Capex to exceed FY19’s spend as NetLink seeks to densify network.
- We expect FY20’s capex to exceed the S$71m capex spent in FY19 as the company aims to densify the network. This will drive the RAB and earnings of NetLink Trust.
- Unlike telcos, we do not expect NetLink Trust’s cashflow to be impaired by the 5G roll-out as the company is a passive infrastructure owner. Active hardware needs will be upgraded/replaced by telcos. Therefore, the onus of rolling out the 5G network (and heavy capex burden) lies on the telcos/spectrum holder.
Strong balance sheet.
- NetLink Trust has a low gearing with gross debt/EBITDA at 2.4x while EBITDA interest coverage is high at 13.6x. There is sufficient debt headroom of S$400m for FY20 to finance further expansion, assuming NetLink Trust keeps within the threshold of 4x for gross debt/EBITDA.
Earnings Revision / Risk
- No change to our earnings forecast.
Valuation / Recommendation
- Maintain BUY with a DCF-based target price of SGD1.05 based on cost of equity: 6.3% and terminal growth: 1.5%. At our target price, the stock trades at 17.2x EV/EBITDA, +1SD to its 3-year mean EV/EBITDA of 15.3x.

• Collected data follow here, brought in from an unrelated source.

@[simp] theorem Group.orFlags_lanes (G : Group) (f : FlagBits) : (G.orFlags f).lanes = G.lanes := rfl
@[simp] theorem Group.orFlags_s (G : Group) (f : FlagBits) : (G.orFlags f).s = G.s := rfl
@[simp] theorem Group.orFlags_j (G : Group) (f : FlagBits) : (G.orFlags f).j = G.j := rfl
@[simp] theorem Group.orFlags_jh (G : Group) (f : FlagBits) : (G.orFlags f).jh = G.jh := rfl
@[simp] theorem Group.orFlags_flags (G : Group) (f : FlagBits) : (G.orFlags f).flags = G.flags ||| f.zeroExtend 32 := rfl
@[simp] theorem Group.orFlags_trapCause (G : Group) (f : FlagBits) : (G.orFlags f).trapCause = G.trapCause := rfl
@[simp] theorem Group.orFlags_trapD0 (G : Group) (f : FlagBits) : (G.orFlags f).trapD0 = G.trapD0 := rfl
@[simp] theorem Group.orFlags_trapD1 (G : Group) (f : FlagBits) : (G.orFlags f).trapD1 = G.trapD1 := rfl
@[simp] theorem Group.orFlags_trapD2 (G : Group) (f : FlagBits) : (G.orFlags f).trapD2 = G.trapD2 := rfl
@[simp] theorem Group.orFlags_trapPc (G : Group) (f : FlagBits) : (G.orFlags f).trapPc = G.trapPc := rfl
@[simp] theorem Group.orFlags_trapMask (G : Group) (f : FlagBits) : (G.orFlags f).trapMask = G.trapMask := rfl
@[simp] theorem Group.orFlags_nextPc (G : Group) (f : FlagBits) : (G.orFlags f).nextPc = G.nextPc := rfl
@[simp] theorem Group.orFlags_hmask (G : Group) (f : FlagBits) : (G.orFlags f).hmask = G.hmask := rfl
@[simp] theorem Group.orFlags_parkMask (G : Group) (f : FlagBits) : (G.orFlags f).parkMask = G.parkMask := rfl
@[simp] theorem Group.orFlags_waitMask (G : Group) (f : FlagBits) : (G.orFlags f).waitMask = G.waitMask := rfl
@[simp] theorem Group.orFlags_trapCtl (G : Group) (f : FlagBits) : (G.orFlags f).trapCtl = G.trapCtl := rfl
@[simp] theorem Group.orFlags_context (G : Group) (f : FlagBits) : (G.orFlags f).context = G.context := rfl
@[simp] theorem Group.orFlags_savedFlags (G : Group) (f : FlagBits) : (G.orFlags f).savedFlags = G.savedFlags := rfl
@[simp] theorem Group.orFlags_pend20 (G : Group) (f : FlagBits) : (G.orFlags f).pend20 = G.pend20 := rfl
@[simp] theorem Group.orFlags_pend22 (G : Group) (f : FlagBits) : (G.orFlags f).pend22 = G.pend22 := rfl
@[simp] theorem Group.orFlags_tokens (G : Group) (f : FlagBits) : (G.orFlags f).tokens = G.tokens := rfl
@[simp] theorem Group.orFlags_parks (G : Group) (f : FlagBits) : (G.orFlags f).parks = G.parks := rfl
@[simp] theorem Group.orFlags_sel (G : Group) (f : FlagBits) : (G.orFlags f).sel = G.sel := rfl
@[simp] theorem Group.orFlags_resident (G : Group) (f : FlagBits) : (G.orFlags f).resident = G.resident := rfl
@[simp] theorem Group.orFlags_ended (G : Group) (f : FlagBits) : (G.orFlags f).ended = G.ended := rfl
@[simp] theorem Group.orFlags_pixel (G : Group) (f : FlagBits) : (G.orFlags f).pixel = G.pixel := rfl
@[simp] theorem Group.orFlags_vgradDone (G : Group) (f : FlagBits) : (G.orFlags f).vgradDone = G.vgradDone := rfl

@[simp] theorem Group.setS_lanes (G : Group) (n : Nat) (v : W64) : (G.setS n v).lanes = G.lanes := rfl
@[simp] theorem Group.setS_s (G : Group) (n : Nat) (v : W64) : (G.setS n v).s = modNth G.s n fun _ => v := rfl
@[simp] theorem Group.setS_j (G : Group) (n : Nat) (v : W64) : (G.setS n v).j = G.j := rfl
@[simp] theorem Group.setS_jh (G : Group) (n : Nat) (v : W64) : (G.setS n v).jh = G.jh := rfl
@[simp] theorem Group.setS_flags (G : Group) (n : Nat) (v : W64) : (G.setS n v).flags = G.flags := rfl
@[simp] theorem Group.setS_trapCause (G : Group) (n : Nat) (v : W64) : (G.setS n v).trapCause = G.trapCause := rfl
@[simp] theorem Group.setS_trapD0 (G : Group) (n : Nat) (v : W64) : (G.setS n v).trapD0 = G.trapD0 := rfl
@[simp] theorem Group.setS_trapD1 (G : Group) (n : Nat) (v : W64) : (G.setS n v).trapD1 = G.trapD1 := rfl
@[simp] theorem Group.setS_trapD2 (G : Group) (n : Nat) (v : W64) : (G.setS n v).trapD2 = G.trapD2 := rfl
@[simp] theorem Group.setS_trapPc (G : Group) (n : Nat) (v : W64) : (G.setS n v).trapPc = G.trapPc := rfl
@[simp] theorem Group.setS_trapMask (G : Group) (n : Nat) (v : W64) : (G.setS n v).trapMask = G.trapMask := rfl
@[simp] theorem Group.setS_nextPc (G : Group) (n : Nat) (v : W64) : (G.setS n v).nextPc = G.nextPc := rfl
@[simp] theorem Group.setS_hmask (G : Group) (n : Nat) (v : W64) : (G.setS n v).hmask = G.hmask := rfl
@[simp] theorem Group.setS_parkMask (G : Group) (n : Nat) (v : W64) : (G.setS n v).parkMask = G.parkMask := rfl
@[simp] theorem Group.setS_waitMask (G : Group) (n : Nat) (v : W64) : (G.setS n v).waitMask = G.waitMask := rfl
@[simp] theorem Group.setS_trapCtl (G : Group) (n : Nat) (v : W64) : (G.setS n v).trapCtl = G.trapCtl := rfl
@[simp] theorem Group.setS_context (G : Group) (n : Nat) (v : W64) : (G.setS n v).context = G.context := rfl
@[simp] theorem Group.setS_savedFlags (G : Group) (n : Nat) (v : W64) : (G.setS n v).savedFlags = G.savedFlags := rfl
@[simp] theorem Group.setS_pend20 (G : Group) (n : Nat) (v : W64) : (G.setS n v).pend20 = G.pend20 := rfl
@[simp] theorem Group.setS_pend22 (G : Group) (n : Nat) (v : W64) : (G.setS n v).pend22 = G.pend22 := rfl
@[simp] theorem Group.setS_tokens (G : Group) (n : Nat) (v : W64) : (G.setS n v).tokens = G.tokens := rfl
@[simp] theorem Group.setS_parks (G : Group) (n : Nat) (v : W64) : (G.setS n v).parks = G.parks := rfl
@[simp] theorem Group.setS_sel (G : Group) (n : Nat) (v : W64) : (G.setS n v).sel = G.sel := rfl
@[simp] theorem Group.setS_resident (G : Group) (n : Nat) (v : W64) : (G.setS n v).resident = G.resident := rfl
@[simp] theorem Group.setS_ended (G : Group) (n : Nat) (v : W64) : (G.setS n v).ended = G.ended := rfl
@[simp] theorem Group.setS_pixel (G : Group) (n : Nat) (v : W64) : (G.setS n v).pixel = G.pixel := rfl
@[simp] theorem Group.setS_vgradDone (G : Group) (n : Nat) (v : W64) : (G.setS n v).vgradDone = G.vgradDone := rfl

@[simp] theorem Group.leaveHandler_s (G : Group) : (G.leaveHandler).s = G.s := rfl
@[simp] theorem Group.leaveHandler_j (G : Group) : (G.leaveHandler).j = G.j := rfl
@[simp] theorem Group.leaveHandler_jh (G : Group) : (G.leaveHandler).jh = G.jh := rfl
@[simp] theorem Group.leaveHandler_flags (G : Group) : (G.leaveHandler).flags = BitVec.ofNat 32 (setBits G.flags.toNat 0 5 G.savedFlags.toNat) := rfl
@[simp] theorem Group.leaveHandler_trapCause (G : Group) : (G.leaveHandler).trapCause = BitVec.ofNat 32 (setBits G.trapCause.toNat 31 1 0) := rfl
@[simp] theorem Group.leaveHandler_trapD0 (G : Group) : (G.leaveHandler).trapD0 = G.trapD0 := rfl
@[simp] theorem Group.leaveHandler_trapD1 (G : Group) : (G.leaveHandler).trapD1 = G.trapD1 := rfl
@[simp] theorem Group.leaveHandler_trapD2 (G : Group) : (G.leaveHandler).trapD2 = G.trapD2 := rfl
@[simp] theorem Group.leaveHandler_trapPc (G : Group) : (G.leaveHandler).trapPc = G.trapPc := rfl
@[simp] theorem Group.leaveHandler_trapMask (G : Group) : (G.leaveHandler).trapMask = G.trapMask := rfl
@[simp] theorem Group.leaveHandler_nextPc (G : Group) : (G.leaveHandler).nextPc = G.nextPc := rfl
@[simp] theorem Group.leaveHandler_hmask (G : Group) : (G.leaveHandler).hmask = G.hmask := rfl
@[simp] theorem Group.leaveHandler_parkMask (G : Group) : (G.leaveHandler).parkMask = G.parkMask := rfl
@[simp] theorem Group.leaveHandler_waitMask (G : Group) : (G.leaveHandler).waitMask = G.waitMask := rfl
@[simp] theorem Group.leaveHandler_trapCtl (G : Group) : (G.leaveHandler).trapCtl = G.trapCtl := rfl
@[simp] theorem Group.leaveHandler_context (G : Group) : (G.leaveHandler).context = G.context := rfl
@[simp] theorem Group.leaveHandler_savedFlags (G : Group) : (G.leaveHandler).savedFlags = G.savedFlags := rfl
@[simp] theorem Group.leaveHandler_pend20 (G : Group) : (G.leaveHandler).pend20 = G.pend20 := rfl
@[simp] theorem Group.leaveHandler_pend22 (G : Group) : (G.leaveHandler).pend22 = G.pend22 := rfl
@[simp] theorem Group.leaveHandler_tokens (G : Group) : (G.leaveHandler).tokens = G.tokens := rfl
@[simp] theorem Group.leaveHandler_parks (G : Group) : (G.leaveHandler).parks = G.parks := rfl
@[simp] theorem Group.leaveHandler_sel (G : Group) : (G.leaveHandler).sel = [] := rfl
@[simp] theorem Group.leaveHandler_resident (G : Group) : (G.leaveHandler).resident = G.resident := rfl
@[simp] theorem Group.leaveHandler_ended (G : Group) : (G.leaveHandler).ended = G.ended := rfl
@[simp] theorem Group.leaveHandler_pixel (G : Group) : (G.leaveHandler).pixel = G.pixel := rfl
@[simp] theorem Group.leaveHandler_vgradDone (G : Group) : (G.leaveHandler).vgradDone = G.vgradDone := rfl
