/-- A lane that no answer and no kept byte concerns is performed on what stands here. -/
theorem performLanes_here (c : Inst) (op : MemOp) (append : Bool) (xs : List (Nat × LaneAcc)) (s : State)
    (hf : ∀ x ∈ xs, x.2.fifo = none) (hk : ∀ x ∈ xs, ∀ k ∈ x.2.pre ++ x.2.keys, s.isPeerKey k.1 = false)
    (hc : op.checked = true → (∀ l ks u, (op.perform l ks u).1 = u) ∧
      ∀ x ∈ xs, ∀ k, s.answerFor (c.team, c.group, x.1) k = none) :
    performLanes c op append xs s = op.run xs s := by
  have one : ∀ x ∈ xs, ∀ u : State,
      (op.checked = true → u = s) → ∀ w : Bool, (x.2.pre ++ x.2.keys).foldl (fun (t : State) k =>
        if t.isPeerKey k.1 || op.checked then t.useAnswer (c.team, c.group, x.1) w k.1 else t) u = u := by
    intro x hx u hu w
    apply foldl_fixed
    intro k hkk
    have hp : u.isPeerKey k.1 = false := hk x hx k hkk
    cases ho : op.checked
    · simp [hp]
    · have hn := (hc ho).2 x hx k.1
      rw [← hu ho] at hn
      simp [hp, State.useAnswer, hn]
  unfold performLanes MemOp.run
  have go : ∀ (ys : List (Nat × LaneAcc)), (∀ y ∈ ys, y ∈ xs) → ∀ acc : State × List (Nat × LaneOut),
      (op.checked = true → acc.1 = s) → ys.foldl (fun (acc : State × List (Nat × LaneOut)) x =>
        let s := acc.1
        let wide := (op.req x.1).segs.any fun g => match g.acc with
          | .atomic o => o.wide
          | _ => false
        let ks := x.2.pre ++ x.2.keys
        let view := ks.foldl (fun s k =>
          if s.isPeerKey k.1 || op.checked then s.useAnswer (c.team, c.group, x.1) wide k.1 else s) s
        let (keys, s1) := match x.2.fifo with
          | none => (x.2.keys, view)
          | some b =>
            let (k, s) := view.fifoStep c.team b append
            ((List.range 16).map fun i => (k + i, false), s)
        let (s2, o) := op.perform x.1 keys s1
        (s2.unsee view s ks, acc.2 ++ [(x.1, o)])) acc =
      ys.foldl (fun acc x =>
        ((op.perform x.1 x.2.keys acc.1).1, acc.2 ++ [(x.1, (op.perform x.1 x.2.keys acc.1).2)])) acc := by
    intro ys
    induction ys with
    | nil => intro _ acc _; rfl
    | cons y ys ih =>
      intro hy acc ha
      have hmem := hy y List.mem_cons_self
      rw [List.foldl_cons, List.foldl_cons]
      simp only [one y hmem acc.1 ha, hf y hmem, unsee_here]
      exact ih (fun z hz => hy z (List.mem_cons_of_mem _ hz)) _ fun ho => by rw [(hc ho).1]; exact ha ho
  exact go xs (fun y hy => hy) (s, []) fun _ => rfl

/-- The page register of a lane after its access. -/
def noteLane (xs : List (Nat × LaneAcc)) (l : Nat) (L : Lane) : Lane :=
  match (xs.find? fun x => x.1 == l).bind fun x => x.2.leaves.getLast? with
  | some f => { L with lastPage := some f }
  | none => L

- NetLink Trust has outperformed the STI by 8% ytd and we expect further outperformance as investors seek shelter in high dividend yielding stocks amid external volatility.
- Buy on:
- good earnings visibility, and
- attractive dividend yields.
Share Price Catalyst
A clear beneficiary towards 5G roll-out
- A clear beneficiary towards 5G roll-out on the back of:
- higher connections and higher installation-related revenue, and
- the onus of rolling out 5G network lies on the Mobile Network Operators (MNOs).
- Growth in demand for NBAP connections should the government accelerate the roll-out of 5G/Smart Nation initiatives.
- Investors seeking defensive yield from NetLink Trust’s resilient, predictable and transparent and regulated cash flows.